## DIRECTIONS
The string "checkSlot" may appear in lines of the data; report how many lines contain it, with no other output.

Data excerpts
- - -

/-! ## Ports and messages -/

def msg (n : Nat) (hl : List (W64 × BitVec 8) := []) (gs : List PageGrant := []) : PortMsg :=
  { inl := bytesOf (0x0102030405060708 + n) 8, tag := 0x99, tenant := 3, node := 0, die := 2, proc := 5, handles := hl, grants := gs, wave := 7 }
/-- Slot 1 names port 20 with q messages, slot 2 a timer, slot 4 a stale port, slot 5 a port with SEND alone, slot 7 a launch port. -/
def portProc : Proc := { handles [(1, 20, 4, 0, 0xFF, 0), (2, 21, 6, 0, 0xFF, 0), (3, 20, 4, 0, 0x7F, 0), (4, 20, 4, 1, 0xFF, 0), (5, 20, 4, 0, 0x04, 0), (6, 20, 4, 0, 0xFF, 1), (7, 23, 4, 0, 0xFF, 0)] with tenant := 9 }
def portV (a b : Nat) : Wave := { wS [(2, a), (4, b)] with posted := [1] }
def portS (v : Wave) (n : Nat := 0) (q : Nat := 0) (hl : List (W64 × BitVec 8) := []) (p : Proc := portProc) (gs : List PageGrant := []) (d : Die := { regs := [(0x11000, BitVec.ofNat 64 (9 + 2 ^ 16 + 5 * 2 ^ 17 + 0xFFFF * 2 ^ 20 + 100 * 2 ^ 36))] }) : State :=
  { kerS v p with
    crews := [(6, blockCrew n)]
    ports := [(20, { proc := 5, depth := 4, launch := false, queue := (List.range q).map (fun i => (msg i hl gs, i + 100)), count := 100 + q, reserved := 1 }), (23, { proc := 5, depth := 4, launch := true, queue := [] })]
    dies := [(0, d)]
    objs := [(5, { kind := 1 }), (6, { kind := 3, refs := 2 }), (7, { kind := 2 }), (20, { kind := 4, refs := 2 }), (21, { kind := 6, refs := 2 }), (23, { kind := 4, refs := 2 })] }
/-- Depths 1 and 1024, a launch port of 1024; depths 0 and 1025, a bit above 11. -/
theorem witness_PortInstructions_new :
    (∀ b ∈ [1, 1024, 3072, 0, 1025, 2048, 4096], Issues (.ptNew (gr 9 0 4)) (portS (portV 1 b)) (portV 1 b) run) ∧
    ([1, 1024, 3072].all (fun b => decide (0 < b % 2048 ∧ b % 2048 ≤ 1024 ∧ b < 4096)) && [0, 1025, 2048, 4096].all (fun b => !decide (0 < b % 2048 ∧ b % 2048 ≤ 1024 ∧ b < 4096))) = true ∧
    (let s := portS (portV 1 1); s.emptySlot 5 = some 8 ∧ s.quota 0 5 false = false ∧ (s.freeEntry 0).isSome = true) := by
  refine ⟨fun b hb => ?_, by decide +kernel⟩
  have h : [1, 1024, 3072, 0, 1025, 2048, 4096].all (fun b => issuesB (.ptNew (gr 9 0 4)) (portS (portV 1 b)) (portV 1 b) run) = true := by decide +kernel
  exact issues_of (List.all_eq_true.mp h b hb)
theorem witness_PortInstructions_newFull : Issues (.ptNew (gr 9 0 4)) (portS (portV 1 1) 0 0 [] fullProc) (portV 1 1) run ∧ (portS (portV 1 1) 0 0 [] fullProc).emptySlot 5 = none :=
  ⟨issues_of (by decide +kernel), full_table _ rfl⟩
/-- A send descriptor: inline length, grants, handles, move, two slots, address, grants (page, count - 1), more. -/
def sendN (inl ng nh mv : Nat) (h0 h1 : Nat := 0) (g : Nat := 0) (x : Nat := 0) : Nat :=
  inl + ng * 2 ^ 9 + nh * 2 ^ 12 + mv * 2 ^ 16 + h0 * 2 ^ 32 + h1 * 2 ^ 44 + 0x6000 * 2 ^ 64 + 0x77 * 2 ^ 128 + g * 2 ^ 192 + x
def okSendB (n : Nat) : Bool := decide (Spec.fld n 0 9 ≤ 256 ∧ Spec.fld n 9 3 ≤ 4 ∧ Spec.fld n 12 2 ≠ 3 ∧ Spec.fld n 14 2 = 0 ∧ Spec.fld n 17 15 = 0 ∧ Spec.fld n 56 8 = 0 ∧ Spec.fld n 112 16 = 0 ∧ Spec.fld n 448 64 = 0 ∧ ∀ g < Spec.fld n 9 3, Spec.fld n (234 + 64 * g) 22 = 0)
theorem okSend_of {n : Nat} (h : okSendB n = true) : Spec.okSend n := by
  unfold Spec.okSend; simpa only [okSendB, decide_eq_true_eq] using h
theorem not_okSend_of {n : Nat} (h : okSendB n = false) : ¬ Spec.okSend n := by
  unfold Spec.okSend; simpa only [okSendB, decide_eq_false_iff_not] using h
/-- Which clause of pt.send's statement has its hypotheses met: 1 a slot refused, 2 a descriptor refused, 3 no room, 4 room. -/
def sendClause (a n q : Nat) : Nat :=
  let f := gr 9 2 4; let v := portV a 0xFE0000000000; let s := portS v n q; let i := Instr.ptSend f; let c := s.ctx v run i
  if !issuesB i s v run then 0 else match s.readBlock c (readB c f) 64 64 false with
  | (.ok n', s1) => if n' ≠ n then 0 else match s1.checkSlot 5 (Spec.slotOf v f) [4] 2 true with
    | .error _ => 1
    | .ok h => if !okSendB n then 2 else match s1.foreign h, Tab.get? s1.ports (hId h) with
      | false, some po =>
        match po.launch, (if Spec.fld n 0 9 = 0 then some s1 else match s1.readSpan c (BitVec.ofNat 64 (Spec.fld n 64 48)) (Spec.fld n 0 9) with | (.ok _, s3) => some s3 | _ => none) with
        | false, some s3 => (match s3.proc? 5, (s3.relObj v (if objDie (hId h) = s3.dieOf v then 2 else 3) { kind := 4, ident := Spec.slotOf v f }).releaseWaits s.turn (if objDie (hId h) = s3.dieOf v then 2 else 3) with
          | some pr, (_, s2) => (match s2.slotsRefuse 5 false (sendSlots n), s2.grantsOf pr.ptroot.toNat n, Tab.get? s2.ports (hId h) with
            | none, some gs, some p2 => if (gs.all (fun g => g.leaves.all (fun l => !s2.pageLocked l))) && !s3.foreign h then (if p2.depth ≤ p2.queue.length + p2.reserved then 3 else 4) else 0
            | _, _, _ => 0)
          | _, _ => 0)
        | _, _ => 0
      | _, _ => 0
  | _ => 0
/-- Refused slots; refused descriptors (257 inline bytes, 5 grants, 3 handles, each padding), the largest accepted; a full port; room for no bytes, for 8 with a handle copied, with one moved, with the granted page 6. -/
theorem witness_PortInstructions_send :
    [2, 4].map (fun a => sendClause a (sendN 0 0 0 0) 0) = [1, 1] ∧ sendClause 1 (sendN 257 0 0 0) 0 = 2 ∧ okSendB (sendN 256 4 2 1 0xFFF 0xFFF) = true ∧
    [sendN 0 5 0 0, sendN 0 0 3 0, 2 ^ 14, 2 ^ 31, 2 ^ 63, 2 ^ 127, 2 ^ 511, sendN 0 1 0 0 0 0 6 (2 ^ 234)].all (fun n => !okSendB n) = true ∧
    sendClause 1 (sendN 8 0 1 0 2) 3 = 3 ∧ [sendN 0 0 0 0, sendN 8 0 1 0 2, sendN 0 0 2 1 2 7, sendN 0 1 0 0 0 0 6].map (fun n => sendClause 1 n 2) = [4, 4, 4, 4] := by decide +kernel
def recvN (hdr inlp maxi gwin gn : Nat) (x : Nat := 0) : Nat := hdr + inlp * 2 ^ 64 + maxi * 2 ^ 112 + gwin * 2 ^ 128 + gn * 2 ^ 192 + x
def okRecvB (n : Nat) : Bool := decide (Spec.fld n 0 6 = 0 ∧ Spec.fld n 48 16 = 0 ∧ Spec.fld n 112 9 ≤ 256 ∧ Spec.fld n 121 7 = 0 ∧ Spec.fld n 164 28 = 0 ∧ Spec.fld n 208 304 = 0)
theorem okRecv_of {n : Nat} (h : okRecvB n = true) : Spec.okRecv n := by
  unfold Spec.okRecv; simpa only [okRecvB, decide_eq_true_eq] using h
/-- Which clause of the receives' statement: 1 refused, 2 nothing queued, 3 a message taken, 4 a message left. -/
def recvClause (t : Bool) (a n q : Nat) (gs : List PageGrant := []) : Nat :=
  let f := if t then gr 9 2 4 1 else gr 9 2 4; let v := portV a 0xFE0000000000; let s := portS v n q [] portProc gs; let i := if t then Instr.ptTry f else .ptRecv f; let c := s.ctx v run i
  if !issuesB i s v run then 0 else match s.readBlock c (readB c f) 64 64 false with
  | (.ok n', s1) => if n' ≠ n then 0 else match s1.checkSlot 5 (Spec.slotOf v f) [4] 3 with
    | .ok h => (match Tab.get? s1.ports (hId h) with
      | some po => if !okRecvB n || po.launch then 1 else match s1.checkRecv v n with
        | (.ok (hd, inl), s2) => if !s2.headReady v po || decide (65535 < v.ackcnt + (counted false (hd ++ inl)).length) then 5 else if po.queue.isEmpty then 2 else (match s2.takeMsg c (hId h) (Spec.slotOf v f) n hd inl with | .inr (_, none, _) => 3 | .inl _ => 4 | _ => 0)
        | _ => 0
      | none => 0)
    | _ => 0
  | _ => 0
theorem witness_PortInstructions_recv : [true, false].all (fun t =>
    [recvClause t 7 (recvN 0x6000 0x6100 8 9 0) 0, recvClause t 1 (recvN 0x6000 0x6F00 256 9 1) 0, recvClause t 1 (recvN 0xFE0000000000 0 0 0 0) 3, recvClause t 1 (recvN 0x6000 0x6100 8 9 0) 1 [{ first := 5, leaves := [0x20003F#64] }]] == [1, 2, 3, 4]) = true ∧
    [recvN 0x6001 0 0 0 0, recvN 0x6000 0 257 0 0, 2 ^ 48, 2 ^ 127, 2 ^ 191, 2 ^ 511].all (fun n => !okRecvB n) = true := by decide +kernel
/-- A send behind a store that waits; a receive whose header goes to host memory with the full ACKCNT. -/
theorem witness_PortInstructions_waits :
    (let v := portV 1 0xFE0000000000; let s := portS v (sendN 0 0 0 0); issuesB (.ptSend (gr 9 2 4)) (heldWrite s) v run && !(heldWrite s).writesDone 7 && s.writesDone 7) = true ∧
    (let v : Wave := { portV 1 0xFE0000000000 with ackcnt := 65535 }; let s := portS v (recvN 0xE000 0x6100 8 9 0) 3; let c := s.ctx v run (.ptTry (gr 9 2 4 1))
     issuesB (.ptTry (gr 9 2 4 1)) s v run && (match s.readBlock c (readB c (gr 9 2 4 1)) 64 64 false with
      | (.ok n, s1) => (match s1.checkRecv v n, Tab.get? s1.ports 20 with
        | (.ok (hd, inl), s2), some po => decide (65535 < v.ackcnt + (counted false (hd ++ inl)).length) && s2.headReady v po && okRecvB n
        | _, _ => false)
      | _ => false)) = true := by decide +kernel
/-- 0, 65 and 128 pages and a misaligned address; 1 and 64 pages. -/
theorem witness_PortInstructions_pull :
    (∀ e ∈ [(0x5000, 0), (0x5000, 65), (0x5000, 128), (0x5001, 1), (0x5000, 1), (0x5000, 64)], Issues (.pgPull (gr 9 2 4)) (portS (portV e.1 e.2)) (portV e.1 e.2) run) ∧
    (0 % 128 = 0 ∧ 64 < 65 % 128 ∧ 128 % 128 = 0 ∧ 0x5001 % 4096 ≠ 0) ∧ (0 < 64 % 128 ∧ 64 % 128 ≤ 64 ∧ 0x5000 % 4096 = 0) := by
  refine ⟨fun e he => ?_, by decide⟩
  have h : [(0x5000, 0), (0x5000, 65), (0x5000, 128), (0x5001, 1), (0x5000, 1), (0x5000, 64)].all (fun e => issuesB (.pgPull (gr 9 2 4)) (portS (portV e.1 e.2)) (portV e.1 e.2) run) = true := by decide +kernel
  exact issues_of (List.all_eq_true.mp h e he)
/-- R313, R315, R316, R322, R428: a new port's slot; BADDESC; a full port; STALE; the try of an empty port; OK with two messages left; a page pull of no pages. -/
theorem test_ports : writes (.ptNew (gr 9 0 4)) (portS (portV 1 1024)) = [(30009, 8 * 256)] ∧ writes (.ptNew (gr 9 0 4)) (portS (portV 1 1025)) = [(30009, 0x25)] ∧
    writes (.ptSend (gr 9 2 4)) (portS (portV 1 0xFE0000000000) (sendN 0 0 0 0) 3) = [(30009, 4)] ∧ writes (.ptSend (gr 9 2 4)) (portS (portV 4 0xFE0000000000)) = [(30009, 0x20)] ∧
    writes (.ptTry (gr 9 2 4 1)) (portS (portV 1 0xFE0000000000) (recvN 0x6000 0x6100 8 9 0) 0) = [(30009, 3)] ∧ writes (.ptTry (gr 9 2 4 1)) (portS (portV 1 0xFE0000000000) (recvN 0x6000 0x6100 8 9 0) 3) = [(30009, 2 * 256)] ∧
    writes (.pgPull (gr 9 2 4)) (portS (portV 0x5000 128)) = [(30009, 0x25)] := by decide +kernel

- - -

## EXERCISE OUTPUT
2